Exercise requirements.
If a line of the material holds the string "that", please copy it.

Data supplied.
──────

-- ==== Sys2Proof/Machine/HostDuty.lean ====
section
/-! DEFINITION. The host's duties that the spec states as algorithms: the compiler's note index and lengths
(30_encoding.md R186 to R188), `ConductTracks` (40_track_dispatch.md R230, R231), the boot sequence
(70_reset_and_hazards.md R543), and the assembly text of a record (30_encoding.md R185). No step of the block uses
them: they produce the logs and the accesses that the block receives (log 16). -/

namespace Sys2Proof

open Sys2Proof.Machine

/-! ### Notes and lengths (30_encoding.md R186 to R188) -/

/-- The note letters. -/
inductive NoteLetter where
  | c | d | e | f | g | a | b
  deriving DecidableEq, Repr

/-- The semitone offset of a letter (R186). -/
def NoteLetter.offset : NoteLetter → Int
  | .c => 0
  | .d => 2
  | .e => 4
  | .f => 5
  | .g => 7
  | .a => 9
  | .b => 11

/-- The note index a compiler writes (R186): the octave is clamped to −2..8 and the index to 0..143. -/
def noteIndex (octave : Int) (letter : NoteLetter) (noteshift : Int) : Nat :=
  (min (max (12 * (min (max octave (-2)) 8 + 2) + letter.offset + noteshift) 0) 143).toNat

/-- The ticks of length `n`, 0 meaning the current default (R187). -/
def lengthTicks (default n : Nat) : Nat := if n = 0 then default else 384 / n

/-- `total` plus the additions of `dots` dots, each half the previous addition, truncated (R187). -/
def addDots : Nat → Nat → Nat → Nat
  | 0, total, _ => total
  | dots + 1, total, addition => addDots dots (total + addition / 2) (addition / 2)

/-- A dotted length (R187). -/
def dottedTicks (ticks dots : Nat) : Nat := addDots dots ticks ticks

/-- A track being written: its records, the tick of the last one, and the write cursor (R188). -/
structure TrackWriter where
  log : List Instr
  last : Nat
  cursor : Nat
  deriving DecidableEq, Repr

/-- An empty track. -/
def TrackWriter.empty : TrackWriter := { log := [], last := 0, cursor := 0 }

/-- A record appended at an absolute tick, given as a function of its DELTA (R188). DESIGN CHOICE (log 16): a difference of
2^32 ticks or more is taken modulo 2^32, and a tick before the last record's gives a DELTA of 0. -/
def TrackWriter.emit (w : TrackWriter) (tick : Nat) (mk : Word → Instr) : TrackWriter :=
  { w with log := w.log ++ [mk (BitVec.ofNat 32 (tick - w.last))], last := tick }

/-- A note of `len` ticks (R188): NOTE_ON at the write cursor, NOTE_OFF after its sounded part `gate len`
(the parameter `GATE_TICKS`), the write cursor moved by `len`. -/
def TrackWriter.note (gate : Nat → Nat) (note vel : Byte) (len : Nat) (w : TrackWriter) : TrackWriter :=
  let w := w.emit w.cursor fun d => .noteOn d note vel
  let w := w.emit (w.cursor + gate len) fun d => .noteOff d 0#8 0#8
  { w with cursor := w.cursor + len }

/-- A rest of `len` ticks (R188): no record. -/
def TrackWriter.rest (len : Nat) (w : TrackWriter) : TrackWriter := { w with cursor := w.cursor + len }

/-- Any other command: one record at the write cursor (R189). -/
def TrackWriter.command (mk : Word → Instr) (w : TrackWriter) : TrackWriter := w.emit w.cursor mk

/-! ### ConductTracks (40_track_dispatch.md R230, R231) -/

/-- The record with another DELTA. -/
def Instr.withDelta (d : Word) : Instr → Instr
  | .noteOn _ n v => .noteOn d n v
  | .noteOff _ n v => .noteOff d n v
  | .note _ n => .note d n
  | .tempo _ m => .tempo d m
  | .form _ f b => .form d f b
  | .vcoEnv _ a e u r => .vcoEnv d a e u r
  | .vcfEnv _ a e u r => .vcfEnv d a e u r
  | .noiseFreq _ m => .noiseFreq d m
  | .pwm _ p => .pwm d p
  | .pan _ p => .pan d p
  | .vowel _ v => .vowel d v
  | .detune _ c => .detune d c
  | .lfo _ f b z dep w del len => .lfo d f b z dep w del len
  | .lpf _ t a c r => .lpf d t a c r
  | .volmode _ m => .volmode d m
  | .input _ p x => .input d p x
  | .output _ p m => .output d p m
  | .expression _ e => .expression d e
  | .ring _ p x => .ring d p x
  | .sync _ p m => .sync d p m
  | .close _ => .close d
  | .eot _ => .eot d
  | .reserved00 _ => .reserved00 d
  | .reserved17 _ => .reserved17 d
  | .reserved18 _ k => .reserved18 d k
  | .reserved20 _ k => .reserved20 d k
  | .reserved40 _ k => .reserved40 d k
  | .reserved80 _ k => .reserved80 d k

/-- The records of a log with their absolute ticks, from tick `t` on (30_encoding.md R141). -/
def absoluteTicks : Nat → List Instr → List (Nat × Instr)
  | _, [] => []
  | t, i :: is => (t + i.delta.toNat, i) :: absoluteTicks (t + i.delta.toNat) is

/-- The log of records at absolute ticks, the DELTA of each counted from the one before, the first from tick `t` (R230
steps 2 to 4). DESIGN CHOICE (log 16): a difference of 2^32 ticks or more, for which the rule states no DELTA, is taken
modulo 2^32, and a tick before the one before gives a DELTA of 0. -/
def relativeLog : Nat → List (Nat × Instr) → List Instr
  | _, [] => []
  | t, (u, i) :: rest => i.withDelta (BitVec.ofNat 32 (u - t)) :: relativeLog u rest

/-- The milli-BPM of a TEMPO record. -/
def Instr.tempoOf : Instr → Option Word
  | .tempo _ m => some m
  | _ => none

/-- The TEMPO records of a log with their ticks. -/
def tempoMarks (log : List Instr) : List (Nat × Instr) :=
  (absoluteTicks 0 log).filter fun r => r.2.tempoOf.isSome

/-- Marks inserted into records at their ticks, each before any record of the same tick and after earlier marks (R230
step 2). -/
def insertMarks : List (Nat × Instr) → List (Nat × Instr) → List (Nat × Instr)
  | [], rs => rs
  | m :: ms, rs => rs.takeWhile (fun r => r.1 < m.1) ++ m :: insertMarks ms (rs.dropWhile fun r => r.1 < m.1)

/-- The milli-BPM of the last TEMPO of a log, 120000 when it has none (R230 step 4). DESIGN CHOICE (log 16): an MBPM of 0,
for which step 4 states no BPM, counts as 1, the value at which R220 runs such a record. -/
def lastTempo (log : List Instr) : Nat :=
  (((log.filterMap Instr.tempoOf).getLast?).map fun m => max 1 m.toNat).getD 120000

/-- `ceil(EOT_TAIL_SEC × bpm_end × 96 / 60)` in ticks, exactly (R230 step 4, R231). DESIGN CHOICE (log 16): the parameter,
to which the spec gives no type but only the default 2, is a whole number of seconds. -/
def tailTicks (tailSec mbpm : Nat) : Nat := (tailSec * mbpm * 96 + 59999) / 60000

/-- `ConductTracks` (R230): `tracks` holds each slot's log and the tick of its write cursor, slot 0 the tempo track;
`tailSec` is `EOT_TAIL_SEC`, 2 by default. -/
def conductTracks (tailSec : Nat) (tracks : List (List Instr × Nat)) : List (List Instr) :=
  match tracks with
  | [] => []
  | tempo :: rest =>
    let tmax := (tracks.map Prod.snd).foldl max 0
    let eot := tmax + tailTicks tailSec (lastTempo tempo.1)
    let finish (rs : List (Nat × Instr)) : List Instr := relativeLog 0 (rs ++ [(tmax, .close 0#32), (eot, .eot 0#32)])
    finish (absoluteTicks 0 tempo.1) ::
      rest.map fun t => finish (insertMarks (tempoMarks tempo.1) (absoluteTicks 0 t.1))

/-! ### The boot sequence (70_reset_and_hazards.md R543) -/

/-- A 32-bit host write. -/
def writeWord (addr : Nat) (v : Word) : Access := .write (BitVec.ofNat 32 addr) .w4 (v.setWidth 64)

/-- The eight word writes that put a record at an EVM address. -/
def writeRecord (evmAddr : Nat) (i : Instr) : List Access :=
  let r := encodeRecord i
  [r.w0, r.w1, r.w2, r.w3, r.w4, r.w5, r.w6, r.w7].zipIdx.map fun (v, j) => writeWord (0x1000000 + evmAddr + 4 * j) v

/-- Steps 3 to 6 of R543 for logs at given EVM addresses, slot 0 first: the records, TRK_BASE, TRK_LEN, NTRACKS,
BLOCK_LEN, START. -/
def bootSequence (logs : List (Nat × List Instr)) (blockLen : Nat) : List Access :=
  (logs.map fun l => (l.2.zipIdx.map fun (i, n) => writeRecord (l.1 + 32 * n) i).flatten).flatten ++
  (logs.zipIdx.map fun (l, t) =>
    [writeWord (0x100 + 8 * t) (BitVec.ofNat 32 l.1), writeWord (0x104 + 8 * t) (BitVec.ofNat 32 l.2.length)]).flatten ++
  [writeWord 0x00C (BitVec.ofNat 32 logs.length), writeWord 0x010 (BitVec.ofNat 32 blockLen), writeWord 0x004 1#32]

/-- One RENDER command (R543 step 7). -/
def renderAccess : Access := writeWord 0x004 2#32

/-! ### Assembly text (30_encoding.md R185) -/

/-- `name=value`, nothing when the value is 0 (R185: omitted fields are zero). -/
def asmField (name : String) (v : Int) : String := if v = 0 then "" else " " ++ name ++ "=" ++ toString v

/-- The mnemonic and the fields of a record, in the table's names. -/
def Instr.asmParts : Instr → String × List (String × Int)
  | .noteOn _ n v => ("NOTE_ON", [("note", n.toNat), ("vel", v.toNat)])
  | .noteOff _ n v => ("NOTE_OFF", [("note", n.toNat), ("vel", v.toNat)])
  | .note _ n => ("NOTE", [("note", n.toNat)])
  | .tempo _ m => ("TEMPO", [("mbpm", m.toNat)])
  | .form _ f b => ("FORM", [("form", f.toNat), ("sub", b.toNat)])
  | .vcoEnv _ a e u r => ("VCO_ENV", [("atk", a.toNat), ("dec", e.toNat), ("sus", u.toNat), ("rel", r.toNat)])
  | .vcfEnv _ a e u r => ("VCF_ENV", [("atk", a.toNat), ("dec", e.toNat), ("sus", u.toNat), ("rel", r.toNat)])
  | .noiseFreq _ m => ("NOISE_FREQ", [("mhz", m.toNat)])
  | .pwm _ p => ("PWM", [("pw", p.toNat)])
  | .pan _ p => ("PAN", [("pan", p.toNat)])
  | .vowel _ v => ("VOWEL", [("vowel", v.toNat)])
  | .detune _ c => ("DETUNE", [("cents", c.toInt)])
  | .lfo _ f b z dep w del len =>
    ("LFO", [("form", f.toNat), ("sub", b.toNat), ("rev", z.toNat), ("depth", dep.toInt), ("width", w.toNat),
      ("delay", del.toNat), ("len", len.toNat)])
  | .lpf _ t a c r => ("LPF", [("type", t.toInt), ("amt", a.toInt), ("cut", c.toInt), ("res", r.toNat)])
  | .volmode _ m => ("VOLMODE", [("mode", m.toNat)])
  | .input _ p x => ("INPUT", [("pipe", p.toNat), ("sens", x.toNat)])
  | .output _ p m => ("OUTPUT", [("pipe", p.toNat), ("mode", m.toNat)])
  | .expression _ e => ("EXPRESSION", [("expr", e.toNat)])
  | .ring _ p x => ("RING", [("pipe", p.toNat), ("sens", x.toNat)])
  | .sync _ p m => ("SYNC", [("pipe", p.toNat), ("mode", m.toNat)])
  | .close _ => ("CLOSE", [])
  | .eot _ => ("EOT", [])
  | .reserved00 _ => ("RESERVED", [])
  | .reserved17 _ => ("RESERVED", [("kind", 0x17)])
  | .reserved18 _ k | .reserved20 _ k | .reserved40 _ k | .reserved80 _ k => ("RESERVED", [("kind", k.toNat)])

/-- `MNEMONIC delta field=value ...` (R185). A reserved record has no mnemonic in the spec; it is written RESERVED
with its code. -/
def Instr.assembly (i : Instr) : String :=
  i.asmParts.1 ++ " " ++ toString i.delta.toNat ++ String.join (i.asmParts.2.map fun f => asmField f.1 f.2)

end Sys2Proof
end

──────

Reply.
/-! DEFINITION. The host's duties that the spec states as algorithms: the compiler's note index and lengths
them: they produce the logs and the accesses that the block receives (log 16). -/
/-- The eight word writes that put a record at an EVM address. -/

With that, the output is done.